Collected data:
+ + + + + + +

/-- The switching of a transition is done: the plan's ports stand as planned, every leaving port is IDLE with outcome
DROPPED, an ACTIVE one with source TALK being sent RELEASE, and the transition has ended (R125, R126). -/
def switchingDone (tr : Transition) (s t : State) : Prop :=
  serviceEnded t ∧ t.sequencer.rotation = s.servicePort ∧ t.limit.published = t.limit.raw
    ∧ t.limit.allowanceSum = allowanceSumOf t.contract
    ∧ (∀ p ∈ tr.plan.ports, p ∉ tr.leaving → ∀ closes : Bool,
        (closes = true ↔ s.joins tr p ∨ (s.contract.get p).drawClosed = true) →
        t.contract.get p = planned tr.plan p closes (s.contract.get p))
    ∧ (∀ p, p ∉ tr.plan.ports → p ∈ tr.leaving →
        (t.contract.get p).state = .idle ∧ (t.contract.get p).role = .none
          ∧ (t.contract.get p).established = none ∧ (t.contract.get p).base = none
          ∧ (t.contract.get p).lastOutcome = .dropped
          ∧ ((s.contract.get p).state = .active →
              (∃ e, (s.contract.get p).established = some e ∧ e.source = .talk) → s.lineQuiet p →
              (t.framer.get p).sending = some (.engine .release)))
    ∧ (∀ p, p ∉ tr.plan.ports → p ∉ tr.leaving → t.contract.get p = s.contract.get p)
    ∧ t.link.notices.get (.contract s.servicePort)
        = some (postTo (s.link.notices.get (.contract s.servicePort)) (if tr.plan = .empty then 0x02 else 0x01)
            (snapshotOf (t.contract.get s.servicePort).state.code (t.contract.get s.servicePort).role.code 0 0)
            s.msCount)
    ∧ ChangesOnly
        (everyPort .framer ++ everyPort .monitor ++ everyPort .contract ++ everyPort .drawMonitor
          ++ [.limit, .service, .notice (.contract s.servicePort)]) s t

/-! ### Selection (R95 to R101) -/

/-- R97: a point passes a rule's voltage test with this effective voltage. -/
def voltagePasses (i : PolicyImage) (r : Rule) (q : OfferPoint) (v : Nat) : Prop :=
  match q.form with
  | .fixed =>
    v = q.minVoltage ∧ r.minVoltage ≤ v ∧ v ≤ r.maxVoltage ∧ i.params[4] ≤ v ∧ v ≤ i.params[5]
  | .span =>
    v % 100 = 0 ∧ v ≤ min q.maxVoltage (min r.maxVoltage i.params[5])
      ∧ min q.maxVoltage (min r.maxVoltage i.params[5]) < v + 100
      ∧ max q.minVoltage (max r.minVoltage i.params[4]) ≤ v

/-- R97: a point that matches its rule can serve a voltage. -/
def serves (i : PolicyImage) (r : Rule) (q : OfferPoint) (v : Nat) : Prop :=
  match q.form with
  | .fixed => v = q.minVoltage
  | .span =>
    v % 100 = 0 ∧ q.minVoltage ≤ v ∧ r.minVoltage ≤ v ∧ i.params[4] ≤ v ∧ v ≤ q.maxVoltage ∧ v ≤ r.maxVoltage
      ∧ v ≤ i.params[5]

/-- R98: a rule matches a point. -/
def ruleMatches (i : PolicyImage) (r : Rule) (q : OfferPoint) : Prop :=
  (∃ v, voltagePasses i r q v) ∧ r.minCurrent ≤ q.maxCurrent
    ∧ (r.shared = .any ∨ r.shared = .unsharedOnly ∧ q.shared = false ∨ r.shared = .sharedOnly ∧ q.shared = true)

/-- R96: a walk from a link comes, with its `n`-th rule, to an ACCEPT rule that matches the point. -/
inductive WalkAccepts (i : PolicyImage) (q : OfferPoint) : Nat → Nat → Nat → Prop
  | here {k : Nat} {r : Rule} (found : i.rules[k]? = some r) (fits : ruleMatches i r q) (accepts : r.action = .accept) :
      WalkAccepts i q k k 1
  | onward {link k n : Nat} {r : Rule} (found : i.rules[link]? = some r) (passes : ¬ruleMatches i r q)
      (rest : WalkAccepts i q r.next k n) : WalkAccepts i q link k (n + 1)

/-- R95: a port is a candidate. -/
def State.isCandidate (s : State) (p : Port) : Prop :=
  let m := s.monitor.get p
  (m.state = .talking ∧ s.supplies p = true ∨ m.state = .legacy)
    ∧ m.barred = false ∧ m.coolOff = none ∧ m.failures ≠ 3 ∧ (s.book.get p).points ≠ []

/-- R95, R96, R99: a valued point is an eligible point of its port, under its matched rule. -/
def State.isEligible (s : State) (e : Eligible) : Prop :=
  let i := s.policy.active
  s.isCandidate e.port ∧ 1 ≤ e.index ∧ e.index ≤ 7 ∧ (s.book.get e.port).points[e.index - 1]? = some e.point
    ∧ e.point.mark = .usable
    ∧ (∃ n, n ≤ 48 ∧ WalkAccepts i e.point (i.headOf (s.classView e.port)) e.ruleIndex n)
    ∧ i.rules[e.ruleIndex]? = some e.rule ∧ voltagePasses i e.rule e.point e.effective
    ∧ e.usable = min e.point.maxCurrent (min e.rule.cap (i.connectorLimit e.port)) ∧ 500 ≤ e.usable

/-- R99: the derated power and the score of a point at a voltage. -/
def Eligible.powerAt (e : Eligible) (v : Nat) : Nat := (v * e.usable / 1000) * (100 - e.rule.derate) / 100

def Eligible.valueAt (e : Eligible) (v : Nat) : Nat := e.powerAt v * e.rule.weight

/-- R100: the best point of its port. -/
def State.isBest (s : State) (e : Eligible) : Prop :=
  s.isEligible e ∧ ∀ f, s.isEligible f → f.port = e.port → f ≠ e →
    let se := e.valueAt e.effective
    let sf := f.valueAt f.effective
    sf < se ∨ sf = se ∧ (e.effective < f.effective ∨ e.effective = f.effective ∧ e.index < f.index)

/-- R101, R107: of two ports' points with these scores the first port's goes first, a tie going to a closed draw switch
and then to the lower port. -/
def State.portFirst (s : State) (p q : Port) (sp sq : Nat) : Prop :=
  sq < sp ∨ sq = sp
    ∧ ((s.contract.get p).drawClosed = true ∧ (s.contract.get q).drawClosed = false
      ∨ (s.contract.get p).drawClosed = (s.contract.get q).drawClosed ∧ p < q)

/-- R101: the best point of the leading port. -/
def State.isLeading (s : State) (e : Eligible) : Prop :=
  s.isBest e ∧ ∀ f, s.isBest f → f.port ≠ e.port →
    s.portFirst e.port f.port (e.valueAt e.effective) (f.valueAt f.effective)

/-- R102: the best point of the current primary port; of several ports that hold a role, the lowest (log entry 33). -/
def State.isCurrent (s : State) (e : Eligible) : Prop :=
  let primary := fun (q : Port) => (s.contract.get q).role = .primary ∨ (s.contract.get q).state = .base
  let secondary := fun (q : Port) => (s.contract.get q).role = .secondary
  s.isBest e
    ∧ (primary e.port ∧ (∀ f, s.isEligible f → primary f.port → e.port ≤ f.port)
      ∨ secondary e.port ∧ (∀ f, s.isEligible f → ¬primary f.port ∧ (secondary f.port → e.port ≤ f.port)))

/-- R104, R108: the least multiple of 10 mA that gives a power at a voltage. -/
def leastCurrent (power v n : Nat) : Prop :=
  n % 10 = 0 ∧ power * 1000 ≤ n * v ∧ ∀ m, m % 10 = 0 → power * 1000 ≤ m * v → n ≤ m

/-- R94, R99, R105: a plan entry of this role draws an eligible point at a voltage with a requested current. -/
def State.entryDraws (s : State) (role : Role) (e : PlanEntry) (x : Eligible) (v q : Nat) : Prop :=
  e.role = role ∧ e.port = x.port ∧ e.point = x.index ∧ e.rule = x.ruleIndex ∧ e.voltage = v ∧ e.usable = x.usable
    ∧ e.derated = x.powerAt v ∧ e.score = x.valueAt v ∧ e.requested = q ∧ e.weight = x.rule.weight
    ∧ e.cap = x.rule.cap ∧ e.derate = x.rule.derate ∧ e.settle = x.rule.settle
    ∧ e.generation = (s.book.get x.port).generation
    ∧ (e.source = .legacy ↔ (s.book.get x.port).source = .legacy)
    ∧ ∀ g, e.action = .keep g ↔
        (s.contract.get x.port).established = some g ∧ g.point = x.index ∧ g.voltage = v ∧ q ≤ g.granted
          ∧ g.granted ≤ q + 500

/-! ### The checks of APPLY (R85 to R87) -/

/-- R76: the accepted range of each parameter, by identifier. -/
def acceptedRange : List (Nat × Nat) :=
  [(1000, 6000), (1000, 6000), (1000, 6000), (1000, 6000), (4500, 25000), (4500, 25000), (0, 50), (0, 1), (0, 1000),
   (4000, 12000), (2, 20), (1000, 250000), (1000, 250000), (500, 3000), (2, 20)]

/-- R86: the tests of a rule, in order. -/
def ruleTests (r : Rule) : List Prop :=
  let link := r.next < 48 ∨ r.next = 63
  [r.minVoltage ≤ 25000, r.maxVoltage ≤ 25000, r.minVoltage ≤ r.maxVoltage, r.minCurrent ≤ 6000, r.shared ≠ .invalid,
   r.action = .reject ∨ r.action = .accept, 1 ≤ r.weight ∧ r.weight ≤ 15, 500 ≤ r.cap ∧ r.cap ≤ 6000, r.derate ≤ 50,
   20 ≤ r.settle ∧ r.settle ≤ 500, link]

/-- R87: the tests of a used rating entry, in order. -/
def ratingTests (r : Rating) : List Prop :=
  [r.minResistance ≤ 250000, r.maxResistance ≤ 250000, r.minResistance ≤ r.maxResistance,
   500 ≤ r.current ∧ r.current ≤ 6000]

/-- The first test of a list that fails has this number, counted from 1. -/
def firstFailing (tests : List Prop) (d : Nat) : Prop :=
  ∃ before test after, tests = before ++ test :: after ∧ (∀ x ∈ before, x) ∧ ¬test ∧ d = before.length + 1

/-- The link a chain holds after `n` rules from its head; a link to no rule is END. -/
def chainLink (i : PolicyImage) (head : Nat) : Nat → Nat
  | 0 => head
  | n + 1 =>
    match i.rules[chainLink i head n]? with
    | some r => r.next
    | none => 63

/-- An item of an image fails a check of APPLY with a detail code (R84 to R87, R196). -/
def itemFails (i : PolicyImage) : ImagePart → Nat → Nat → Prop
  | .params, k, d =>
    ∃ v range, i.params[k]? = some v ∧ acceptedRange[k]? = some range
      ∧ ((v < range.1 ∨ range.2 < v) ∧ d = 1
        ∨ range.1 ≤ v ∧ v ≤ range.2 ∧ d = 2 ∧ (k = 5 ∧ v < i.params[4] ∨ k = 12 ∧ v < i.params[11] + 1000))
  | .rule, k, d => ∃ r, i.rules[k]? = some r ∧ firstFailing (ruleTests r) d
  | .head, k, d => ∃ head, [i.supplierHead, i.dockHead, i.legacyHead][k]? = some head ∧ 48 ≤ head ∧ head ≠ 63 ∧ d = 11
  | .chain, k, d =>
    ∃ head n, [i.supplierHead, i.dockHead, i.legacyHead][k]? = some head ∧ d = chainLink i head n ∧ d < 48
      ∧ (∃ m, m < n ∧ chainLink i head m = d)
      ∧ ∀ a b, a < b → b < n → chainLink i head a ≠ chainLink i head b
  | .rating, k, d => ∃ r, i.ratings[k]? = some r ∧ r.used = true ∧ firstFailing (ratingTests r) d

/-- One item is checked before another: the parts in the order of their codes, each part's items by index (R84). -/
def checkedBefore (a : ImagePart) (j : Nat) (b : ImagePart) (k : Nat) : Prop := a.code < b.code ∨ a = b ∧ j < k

+ + + + + + +

*Aim of the exercise:* Wherever a line in the data above contains the word "ratingTests", copy that line.

*Reply:*
def ratingTests (r : Rating) : List Prop :=
  | .rating, k, d => ∃ r, i.ratings[k]? = some r ∧ r.used = true ∧ firstFailing (ratingTests r) d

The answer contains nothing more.